Tanglewood Bash for John Williams’s 90th - The Boston Musical Intelligencer

2022-09-03 01:11:20 By : Ms. kelly Deng

Saturday night’s traffic in the Berkshires grew unusually heavier as one approached Tanglewood. The long lines of cars on the roads from Lenox and Stockbridge to the Tanglewood grounds was so heavy that the start time needed to be delayed. Three days earlier, Tanglewood had announced that the maximum number of tickets allowed—even including seating on the great lawn—had been reached at 18,000. What may well be the largest audience ever gathered at Tanglewood for a classical concert assembled to celebrate the composer who may well be the best-known in the world. Though John Williams turned 90 on February 8th, he has been widely celebrated throughout the year. And here, near the end of the Tanglewood season, came the perfect opportunity for a celebration by the orchestra with which he has been connected in 1980, when he was named conductor of the Boston Pops.
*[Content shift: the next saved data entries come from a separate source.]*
-- ==== Sys2Proof/Machine/FreezeOps.lean ====
section
/-! DEFINITION. Machine/FreezeOps.lean: freezes and resumptions (R62 to R65, R97 to R105), and what they do to start-up
(R108, R112, R113). -/

namespace Sys2Proof.Machine

/-! ### Stages (R108, R112, R113) -/

/-- The number of a stage (Table 5.1). -/
def Stage.code : Stage → Nat
  | .power => 0 | .rom => 1 | .elect => 2 | .bookplate => 3 | .clocks => 4 | .inventory => 5 | .rebind => 6
  | .audit => 7 | .calibrate => 8 | .raise => 9 | .codex => 10 | .ready => 11 | .halted => 14
/-- The code of a HALTED cause (Table 5.5). -/
def HaltCause.code : HaltCause → Nat
  | .none => 0 | .imprintBad => 1 | .noCurator => 2 | .noFolio => 3 | .globalChecker => 4 | .stageLimit => 5
  | .restartLimit => 6 | .curatorLost => 7

/-- A stage begins: CUR.STAGE and its STAGE_TICK. -/
def State.enterStage (s : State) (g : Stage) : State :=
  let n := g.code
  let ticks := if h : n < 12 then s.cur.stageTick.set n s.clk.tick else s.cur.stageTick
  { s with cur := { s.cur with stage := g, stageTick := ticks, entered := s.clk.tick, wait := .none } }
/-- Start-up ends without service. -/
def State.halt (s : State) (c : HaltCause) : State :=
  let t := (s.enterStage .halted).warn 5
  { t with cur := { t.cur with cause := c } }

/-- The stages CLOCKS to RAISE (R112). -/
def Stage.bound (g : Stage) : Bool := decide (4 ≤ g.code ∧ g.code ≤ 9)
/-- The stages ROM to BOOKPLATE (R113). -/
def Stage.early (g : Stage) : Bool := decide (1 ≤ g.code ∧ g.code ≤ 3)

/-- A restart of start-up counts; the ninth halts. The Bool says that start-up goes on. -/
def State.countRestart (s : State) : State × Bool :=
  let n := s.cur.restarts + 1
  let t := { s with cur := { s.cur with restarts := n } }
  if 9 ≤ n then (t.halt .restartLimit, false) else (t, true)

/-- CLOCKS begins once every rail stands at the safe setpoint (R112). [log DEDUCED 96] -/
def State.tryClocks (s : State) : State :=
  if s.cur.wait = .safeRails ∧ s.railsDone then s.enterStage .clocks else s
/-- No folio PLL runs, and no meter awaits a calibration. -/
def State.pllsOff (s : State) : State :=
  { s with clk := { s.clk with pllsRun := false, lockWait := false }, pwr := { s.pwr with calibrating := false } }
/-- Every core rail moves to the safe setpoint; then CLOCKS begins (R112). [log DEDUCED 96] -/
def State.towardClocks (s : State) : State :=
  let t : State := { s.pllsOff with act := .none, cur := { s.cur with wait := .safeRails, heartbeat := s.ext } }
  (t.unwithdraw.trimZero.moveRails (fun _ => safeSetpoint)).tryClocks
/-- CLOCKS begins again. [log DEDUCED 83, 96] -/
def State.restartClocks (s : State) : State :=
  match s.countRestart with
  | (t, false) => { t with act := .none }
  | (t, true) => t.towardClocks.flashNext

/-- BOOKPLATE begins, with the curator that presides (R110, R461): no folio PLL runs. -/
def State.toBookplate (s : State) : State := ({ s.pllsOff with act := .none } : State).enterStage .bookplate

/-! ### Freezes -/

/-- What every freeze does: a codex load is abandoned (R269), reservations are lost (R243), and passes of bays that
span wafers end (R66). [log DEDUCED 82] -/
def State.freezeCommon (s : State) : State :=
  let s := s.cdxAbandon.flashStop
  let s : State := { s with clk := { s.clk with lockWait := false } }
  let s := s.carrels.foldl (fun (t : State) (e : Nat × Carrel) =>
    { t with carrels := Tbl.set {} t.carrels e.1 { e.2 with reserved := none } }) s
  s.bayIds.foldl (fun t b => if t.spans b then t.endBayNow b (t.aborted 4) else t) s

/-- A failover or a planned switch begins (R60, R62): the selector switches, the field STANDBY takes the value it has
afterwards, and the clocks wait for the relock. [log DEDUCED 86] -/
def State.enterFailover (s : State) (planned : Bool) (p : PortId) (standby : BitVec 4) : State :=
  let lost := s.clk.active
  let c := { s.clk with active := p, standby := standby, ppmValid := 0 }
  let s := match s.act with
    | .freqChange _ => s.dropSteps
    | _ => s
  ({ s with clk := c, act := .failover planned lost standby } : State).freezeCommon

/-- A failover's event, count and notice (R62). -/
def State.failoverReport (s : State) (lost : PortId) : State :=
  let c := { s.clk with evFailover := true, failovers := satInc s.clk.failovers }
  ({ s with clk := c } : State).referenceNotice 2 s.clk.active lost

/-- A dead freeze (R63, R102). [log DEDUCED 81] -/
def State.enterDead (s : State) : State :=
  let lost := s.clk.active
  let wasAlert := match s.act with
    | .alert | .alertResume _ => true
    | _ => s.clk.alertHeld
  let c := { s.clk with
    activeValid := false, pllsRun := false, ppmValid := 0, evDead := true, deadFreezes := satInc s.clk.deadFreezes, alertHeld := wasAlert }
  let s := ({ s with clk := c } : State).cancelSteps
  let s := s.dropWriteBacks.freezeCommon
  ({ s with act := .dead lost } : State).referenceNotice 3 lost 0

/-- An alert freeze's event, count and notice. -/
def State.alertReport (s : State) : State :=
  let p := { s.pwr with evAlert := true, alerts := satInc s.pwr.alerts }
  (({ s with pwr := p } : State).warn 6).ownerNotice 0x06 (leBytes 1 1 ++ leBytes 1 s.pwr.asserted.toNat)
/-- An alert freeze (R97, R98). -/
def State.enterAlert (s : State) : State :=
  let s := s.cancelSteps.dropWriteBacks.freezeCommon
  ({ s with act := .alert, clk := { s.clk with alertHeld := false } } : State).alertReport
/-- An alert freeze by lines that the curator finds asserted: they latch (R98). -/
def State.enterLatched (s : State) : State :=
  ({ s with pwr := { s.pwr with latched := s.pwr.latched ||| s.pwr.asserted } } : State).enterAlert

/-- ROM begins from a port (R57): it is active, with no standby armed; alert lines that stand asserted freeze the wafer
again (R97, R113). -/
def State.beginRom (s : State) (p : PortId) : State :=
  let c := { s.clk with
    active := p, activeValid := true, standby := 0xF, ppmValid := 0, pllsRun := false, lockWait := false }
  let t : State := { s with clk := c, act := .none }
  let t := t.enterStage .rom
  let t : State :=
    { t with cur := { t.cur with curA := { deposed := t.cur.curA.deposed }, curB := { deposed := t.cur.curB.deposed } } }
  if t.pwr.asserted = 0 then t else t.enterLatched

/-- The first-ready port: of the ready ports the one whose flag set first, the lowest-numbered among equals (R57). Where
several are ready already as start-up restarts, R57 names none of them. [log DESIGN CHOICE 161] -/
def State.firstReady (s : State) : Option PortId :=
  (allPorts.filter (fun p => bitOf s.clk.ready p.val)).foldl (fun (best : Option PortId) p =>
    match best with
    | none => some p
    | some q => if s.clk.readySince[p] < s.clk.readySince[q] then some p else some q) none

/-- ROM begins again: from a ready port now, or at the next reference that becomes ready (R113). -/
def State.restartRom (s : State) : State :=
  match s.countRestart with
  | (t, false) => t
  | (t, true) =>
    match t.firstReady with
    | some p => t.beginRom p
    | none => { t with act := .none, cur := { t.cur with wait := .refRom } }

/-! ### The end of an activity -/

/-- Post a CLK command's result (Table 3.7). -/
def State.clkPost (s : State) (r : CmdResult) (source : BitVec 4) : State :=
  { s with clk := { s.clk with result := r, source := source, seq := s.clk.seq + 1 } }

/-- A planned switch posts the DONE it owes as the clocks restart (R60). -/
def State.postSwitch (s : State) : State :=
  if s.clk.switchOwed then ({ s with clk := { s.clk with switchOwed := false } } : State).clkPost .done 0 else s

/-- Service begins (Table 5.1): the READY notice, then the request writes that waited are captured. -/
def State.toReady (s : State) : State :=
  let s := s.enterStage .ready
  let mode := match s.cur.mode with
    | .normal => 0 | .blank => 1 | .plain => 2
  let s := s.ownerNotice 0x01 (leBytes 4 s.inv.tag.toNat ++ leBytes 1 mode)
  s.captureWaiting.settle

/-- The wafer runs again: paused trim steps go on, trims are evaluated, a frequency request that was owed posts DONE
(R105), the fabric settles. -/
def State.endActivity (s : State) : State :=
  let s := { s with act := .none }
  let s := if s.clk.freqOwed then ({ s with clk := { s.clk with freqOwed := false } } : State).clkPost .done 1 else s
  let s := s.railFolios.foldl (fun t f => if (t.folio f).railDone then t.trimSettled f else t) s
  let s := s.trimAll.pumpBuses.updateFractions.flashNext
  if s.cur.stage == .codex && s.cdx.load.isNone && s.mbx.relinq.isNone then s.toReady
  else if s.isReady then s.captureWaiting.settle
  else s.settle

/-- A frequency change begins (R72): for a rise the rails move first. -/
def State.beginFreq (s : State) : State :=
  if s.clk.target.toNat < s.clk.freq.toNat then
    let t : State := { s with act := .freqChange .railsFirst }
    let t := t.moveRails (fun x => nominal t.clk.target x.adopted)
    if t.railsDone then { t with act := .freqChange .relock } else t
  else { s with act := .freqChange .relock }

/-- RAISE begins: the frequency rises to the code in CLK.FREQ_REQ.TARGET as R72 says, each folio adopts its trim, and the
meters are calibrated again (Table 5.1). [log DEDUCED 100] -/
def State.beginRaise (s : State) : State :=
  let s : State := { s with pwr := { s.pwr with calibrating := true } }
  if s.clk.target = s.clk.freq then
    let t := ({ s with act := .freqChange .railsLast } : State).moveRails (fun x => nominal s.clk.freq x.adopted)
    if t.railsDone then t.endActivity else t
  else s.beginFreq

/-- A resumption has ended: the wafer counts as resumed (R65, R100). -/
def State.resumed (s : State) (alert : Bool) : State :=
  let s := if alert then s.ownerNotice 0x06 (leBytes 1 2 ++ leBytes 1 s.pwr.asserted.toNat) else s
  s.endActivity

/-- The rails of a step have settled: the activity goes on (R65, R72, R98, R100, R103). [log DEDUCED 81] -/
def State.advance (s : State) : State :=
  if !s.railsDone then s
  else match s.act with
    | .freqChange .railsFirst => { s with act := .freqChange .relock }
    | .freqChange .railsLast => s.endActivity
    | .freqChange .safe => { s with act := .freqChange .relock500 }
    | .deadResume .rails =>
      if s.pwr.asserted ≠ 0 then s.enterLatched
      else if s.clk.alertHeld then { s with act := .alert, clk := { s.clk with alertHeld := false } }
      else { s with act := .deadResume .pll500 }
    | .alertResume .rails => { s with act := .alertResume .pll500 }
    | .deadResume .trim => s.resumed false
    | .alertResume .trim => s.resumed true
    | _ => s.tryClocks

/-- The last step of a resumption: trims adopted again, and the rails move to their setpoints. [log DEDUCED 64] -/
def State.resumeTrim (s : State) (alert : Bool) : State :=
  let ph := if alert then Activity.alertResume .trim else Activity.deadResume .trim
  (({ s with act := ph } : State).trimAdopt).advance

/-- The meters await their calibration at the frequency in force (R83, R65 step 5, R100 step 6). -/
def State.resumeCalib (s : State) (alert : Bool) : State :=
  let ph := if alert then Activity.alertResume .calib else Activity.deadResume .calib
  { s with act := ph, pwr := { s.pwr with calibrating := true } }

/-- A resumption begins with the rails (R65 step 2, R100 step 1). -/
def State.beginResume (s : State) (alert : Bool) : State :=
  let ph := if alert then Activity.alertResume .rails else Activity.deadResume .rails
  ((({ s with act := ph, cur := { s.cur with heartbeat := s.ext } } : State).trimZero).moveRails (fun _ => safeSetpoint)).advance

/-! ### The work of a resumption -/

/-- Requests in flight end ABORTED_RETRY, and each reader affected has a notice (R65, R100). -/
def State.abortInFlight (s : State) : State :=
  let open_ := s.openPasses
  let readers := (open_.map (fun p => p.req.reader)).eraseDups
  let t := s.bayIds.foldl (fun t b => t.endBayNow b (t.aborted 4)) s
  readers.foldl (fun t r =>
    let accs := (open_.filter (fun p => p.req.reader == r)).map (fun p => p.acc.toNat)
    t.notice r 0x05 (leBytes 8 (accs.foldl min (accs.headD 0)) ++ leBytes 4 accs.length)) t

/-- The folio PLLs run at 500 MHz: requests end, and after an alert the bookmarks go and the bays are reloaded. -/
def State.resume500 (s : State) (alert : Bool) : State :=
  let s := ({ s with clk := { s.clk with freq := 3, pllsRun := true } } : State).postSwitch.retrainLinks
  let s := s.abortInFlight
  let s := s.bayIds.foldl (fun t b =>
    if alert then (t.modBay b (fun x => { x with bookmarks := [] })).rewriteSlots b
    else t.modBay b (fun x => { x with warm := false })) s
  let s := s.bayIds.foldl (fun t b => t.modBay b (fun x =>
    if x.phase = .refreshing then { x with phase := .idle } else x)) s
  let s := if alert then s
    else ({ s with clk := { s.clk with evResumed := true } } : State).referenceNotice 4 s.clk.active 0
  if s.clk.target = 3 then s.resumeCalib alert
  else { s with act := if alert then .alertResume .pllTarget else .deadResume .pllTarget }

/-- The wafer leaves an alert freeze, or start-up an alert wait (R99, R100, R112, R113). -/
def State.leaveAlert (s : State) : State :=
  let s := { s with pwr := { s.pwr with clearSince := none } }
  if s.cur.wait = .alertPower then
    let t : State := { s with cur := { s.cur with wait := .none } }
    match t.firstReady with
    | some p => t.beginRom p
    | none => t
  else match s.act with
    | .alert =>
      if s.cur.stage.early then s.restartRom
      else if s.cur.stage.bound then s.restartClocks
      else s.beginResume true
    | _ => s

/-- The active reference is lost (R62, R63, R98, R112, R113). [log DEDUCED 81] -/
def State.loseActive (s : State) : State :=
  let sb := s.clk.standby
  let lost := s.clk.active
  let next : Option PortId := if h : sb.toNat < 8 then (if bitOf s.clk.ready sb.toNat then some ⟨sb.toNat, h⟩ else none)
    else none
  let switch (p : PortId) : State :=
    (({ s with clk := { s.clk with active := p, standby := 0xF, ppmValid := 0 } } : State)).failoverReport lost
  if s.cur.stage.early then
    match next with
    | some p => switch p
    | none =>
      let t : State := { s with clk := { s.clk with activeValid := false, ppmValid := 0 } }
      if t.act = .alert then t
      else match ({ t with act := .none } : State).countRestart with
      | (u, false) => u
      | (u, true) =>
        match u.firstReady with
        | some p => u.beginRom p
        | none => { u with cur := { u.cur with wait := .refRom } }
  else match next, s.act with
    | none, _ => s.enterDead
    | some p, .alert => switch p
    | some p, .alertResume _ => (switch p).beginResume true
    | some p, .deadResume _ => (switch p).beginResume false
    | some p, _ => s.enterFailover false p 0xF

end Sys2Proof.Machine
end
Now here is a thought experiment: if you were tasked with choosing a program of music to be played by your orchestra on this festive occasion, and with John Williams present, what would you include? Surely 99% of the orchestras in the world would list all the most popular passages from the many film scores—music filled with exciting tunes, swelling orchestral sonorities, golden brass themes, exciting rhythmic pulsations. Surely any music lover and filmgoer could instantly name a dozen super-famous themes that would be likely to fill such a program.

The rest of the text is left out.